## Problem details
Could you state how many lines of the material hold "queueDraw"? Include nothing beyond the number.

## Records shown
/-- Part by part: what the frame laws of the operations decide. -/
@[simp] theorem kept_iff (l : List Claims.Part) (s u : State) : Kept l s u ↔
    (.now ∉ l → u.now = s.now) ∧ (.fresh ∉ l → u.fresh = s.fresh) ∧ (.snaps ∉ l → u.snaps = s.snaps) ∧ (.out ∉ l → u.out = s.out) ∧
    (.id ∉ l → u.id = s.id) ∧ (.psg ∉ l → u.psg = s.psg) ∧ (.cham ∉ l → u.cham = s.cham) ∧ (.kst ∉ l → u.kst = s.kst) ∧
    (.mbx ∉ l → u.mbx = s.mbx) ∧ (.str ∉ l → u.str = s.str) ∧ (.lan ∉ l → u.lan = s.lan) ∧ (.bb ∉ l → u.bb = s.bb) ∧
    (.tim ∉ l → u.tim = s.tim) ∧ (.lcy ∉ l → u.lcy = s.lcy) ∧ (.lcyState ∉ l → u.lcy.state = s.lcy.state) ∧
    (.die ∉ l → u.die = s.die) ∧ (.rng ∉ l → u.rng = s.rng) ∧ (.pke ∉ l → u.pke = s.pke) ∧ (.eng ∉ l → u.eng = s.eng) ∧
    (.host ∉ l → u.host = s.host) ∧ (.geo ∉ l → u.geo = s.geo) ∧ (.flash ∉ l → u.flash = s.flash) ∧ (.wld ∉ l → u.wld = s.wld) ∧
    (.pages ∉ l → u.wld.pages = s.wld.pages) ∧ (.units ∉ l → u.wld.mpu = s.wld.mpu) ∧ (.kar ∉ l → u.kar = s.kar) ∧
    (.ctl ∉ l → u.ctl = s.ctl) := forall_part

theorem kept_refl (l : List Claims.Part) (s : State) : Kept l s s := by simp

theorem kept_mono {l m : List Claims.Part} {s u : State} (h : l ⊆ m) (hk : Kept l s u) : Kept m s u := fun p hp => hk p fun hl => hp (h hl)

/-- The parts that an answer to a command may change: where the answer goes, by the four ways of `Reply`. -/
abbrev answerParts : List Claims.Part := [.out, .mbx, .host, .wld]

theorem answer_kept (s : State) (r : Reply) (a : Answer) : Kept answerParts s (answer s r a) := by simp

theorem answerStatus_kept (s : State) (r : Reply) (st : Status) : Kept answerParts s (answerStatus s r st) := answer_kept s r _

/-- A command is passed over, answered with a status, or let through to its own rules. -/
theorem command_cases (s : State) (c : Cmd) (code : Nat) (k : State → State) :
    command s c code k = s ∨ (∃ st, command s c code k = answerStatus s c.reply st) ∨ command s c code k = k s := by
  unfold command
  split
  · exact .inl rfl
  split
  · exact .inr (.inl ⟨_, rfl⟩)
  split
  · exact .inr (.inl ⟨_, rfl⟩)
  split
  · exact .inr (.inl ⟨_, rfl⟩)
  split
  · exact .inr (.inl ⟨_, rfl⟩)
  · exact .inr (.inr rfl)

theorem command_kept {l : List Claims.Part} {s : State} {c : Cmd} {code : Nat} {k : State → State} (hl : answerParts ⊆ l)
    (hk : Kept l s (k s)) : Kept l s (command s c code k) := by
  obtain h | ⟨st, h⟩ | h := command_cases s c code k
  · rw [h]; exact kept_refl l s
  · rw [h]; exact kept_mono hl (answerStatus_kept s c.reply st)
  · rw [h]; exact hk

/-- A command row changes no more than its answer and its own rules do. -/
theorem leaves_of_command {i : Instr} {c : Cmd} {code : Nat} {k : State → State → State}
    (he : ∀ s, exec i s = .next (command s c code (k s))) (hl : answerParts ⊆ touched i)
    (hk : ∀ s, Kept (touched i) s (k s s)) : Leaves i := by
  refine leaves_of_kept fun s => ?_
  rw [he s, gives_next]
  exact command_kept hl (hk s)

end Sys2Proof.Machine
end

section
/-!
Frames that Laws/Frames leaves out: the life cycle under the operations of the random number generator, and the life cycle, the page owner
table and the protection units under the operations that draw random bytes or stage jobs.
-/

set_option Elab.async false

namespace Sys2Proof.Machine

/-! ### The random number generator and the life cycle -/

@[simp ↓] theorem countRefused_lcy (s : State) (i k : Nat) : (countRefused s i k).lcy = s.lcy := rfl

@[simp ↓] theorem refuseWaiting_lcy (s : State) (i : Nat) : (refuseWaiting s i).lcy = s.lcy := by simp [refuseWaiting]

@[simp ↓] theorem serveCall_lcy (s : State) (i : Nat) : (serveCall s i).lcy = s.lcy := by
  unfold serveCall
  dsimp only [instCalls]
  repeat' split
  all_goals simp

@[simp ↓] theorem serveAhead_lcy (p : Bool) (n : Nat) (s : State) (i : Nat) : (serveAhead p n s i).lcy = s.lcy := by
  induction n generalizing s with
  | zero => rfl
  | succ n ih => simp [serveAhead, ih]

@[simp ↓] theorem draw_lcy (s : State) (h : Nat) (p : Bool) (n : Nat) : (draw s h p n).1.lcy = s.lcy := by
  simp [draw]

@[simp ↓] theorem queueDraw_lcy (s : State) (h : Nat) (p : Bool) (r : DrawReq) : (queueDraw s h p r).lcy = s.lcy := by
  simp [queueDraw]

@[simp ↓] theorem moveDraws_lcy (s : State) (i : Nat) : (moveDraws s i).lcy = s.lcy := by simp [moveDraws]

@[simp ↓] theorem failRng_lcy (s : State) : (failRng s).lcy = s.lcy := by simp [failRng]

@[simp ↓] theorem failUnit_lcy (s : State) (u : Nat) : (failUnit s u).lcy = s.lcy := by simp [failUnit]

@[simp ↓] theorem failFewCells_lcy (s : State) : (failFewCells s).lcy = s.lcy := by simp [failFewCells]

@[simp ↓] theorem endCellTest_lcy (s : State) (c : Nat) : (endCellTest s c).lcy = s.lcy := by
  unfold endCellTest
  dsimp only
  split <;> simp

@[simp ↓] theorem cellSample_lcy (s : State) (c : Nat) (b : Bool) : (cellSample s c b).lcy = s.lcy := by
  unfold cellSample
  simp

@[simp ↓] theorem startTests_lcy (s : State) (a : Bool) (b : BitVec 8) : (startTests s a b).lcy = s.lcy := by
  simp [startTests]

@[simp ↓] theorem settleKat_lcy (s : State) : (settleKat s).lcy = s.lcy := by
  unfold settleKat
  repeat' split
  all_goals simp
@[simp ↓] theorem askRandom_lcy (s : State) (c r n a) : (askRandom s c r n a).lcy = s.lcy := by
  simp [askRandom]

/-! ### Operations that draw random bytes: the life cycle, the page owner table and the protection units -/

@[simp ↓] theorem draw_guards (s : State) (h : Nat) (p : Bool) (n : Nat) :
    (draw s h p n).1.lcy = s.lcy ∧ (draw s h p n).1.wld.pages = s.wld.pages ∧ (draw s h p n).1.wld.mpu = s.wld.mpu := by simp [draw]

theorem draw_guards_of {s t : State} {h : Nat} {p : Bool} {n : Nat} {x : Except Status Bytes} (e : draw s h p n = (t, x)) :
    t.lcy = s.lcy ∧ t.wld.pages = s.wld.pages ∧ t.wld.mpu = s.wld.mpu := by
  simpa only [e] using draw_guards s h p n

@[simp ↓] theorem countSkew_guards (s : State) :
    (countSkew s).lcy = s.lcy ∧ (countSkew s).wld.pages = s.wld.pages ∧ (countSkew s).wld.mpu = s.wld.mpu := by
  unfold countSkew
  split
  · simp
  split
  all_goals
    rename_i e
    simp [draw_guards_of e]

@[simp ↓] theorem handshakeNonce_guards (s : State) :
    (handshakeNonce s).1.lcy = s.lcy ∧ (handshakeNonce s).1.wld.pages = s.wld.pages ∧ (handshakeNonce s).1.wld.mpu = s.wld.mpu := by
  unfold handshakeNonce
  split
  all_goals
    rename_i e
    simp [draw_guards_of e]

theorem handshakeNonce_guards_of {s t : State} {x : Option Bytes} (e : handshakeNonce s = (t, x)) :
    t.lcy = s.lcy ∧ t.wld.pages = s.wld.pages ∧ t.wld.mpu = s.wld.mpu := by
  simpa only [e] using handshakeNonce_guards s

@[simp ↓] theorem startHandshake_guards (s : State) (p : Nat) :
    (startHandshake s p).lcy = s.lcy ∧ (startHandshake s p).wld.pages = s.wld.pages ∧ (startHandshake s p).wld.mpu = s.wld.mpu := by
  unfold startHandshake
  split
  · simp
  split
  all_goals
    rename_i e
    simp [handshakeNonce_guards_of e]

@[simp ↓] theorem helloArrives_guards (s : State) (p : Nat) (serial : Bytes) (peer : Nat) (nonce : Bytes) :
    (helloArrives s p serial peer nonce).lcy = s.lcy ∧ (helloArrives s p serial peer nonce).wld.pages = s.wld.pages ∧
      (helloArrives s p serial peer nonce).wld.mpu = s.wld.mpu := by
  unfold helloArrives
  dsimp only
  repeat' split
  all_goals simp

@[simp ↓] theorem receiveMessage_guards (s : State) (p : Nat) (msg : ChamberMsg) (seq : Nat) (mac : Bytes) :
    (receiveMessage s p msg seq mac).lcy.state = s.lcy.state ∧
    (receiveMessage s p msg seq mac).wld.pages = s.wld.pages ∧ (receiveMessage s p msg seq mac).wld.mpu = s.wld.mpu := by
  unfold receiveMessage
  repeat' split
  all_goals simp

## Task result
2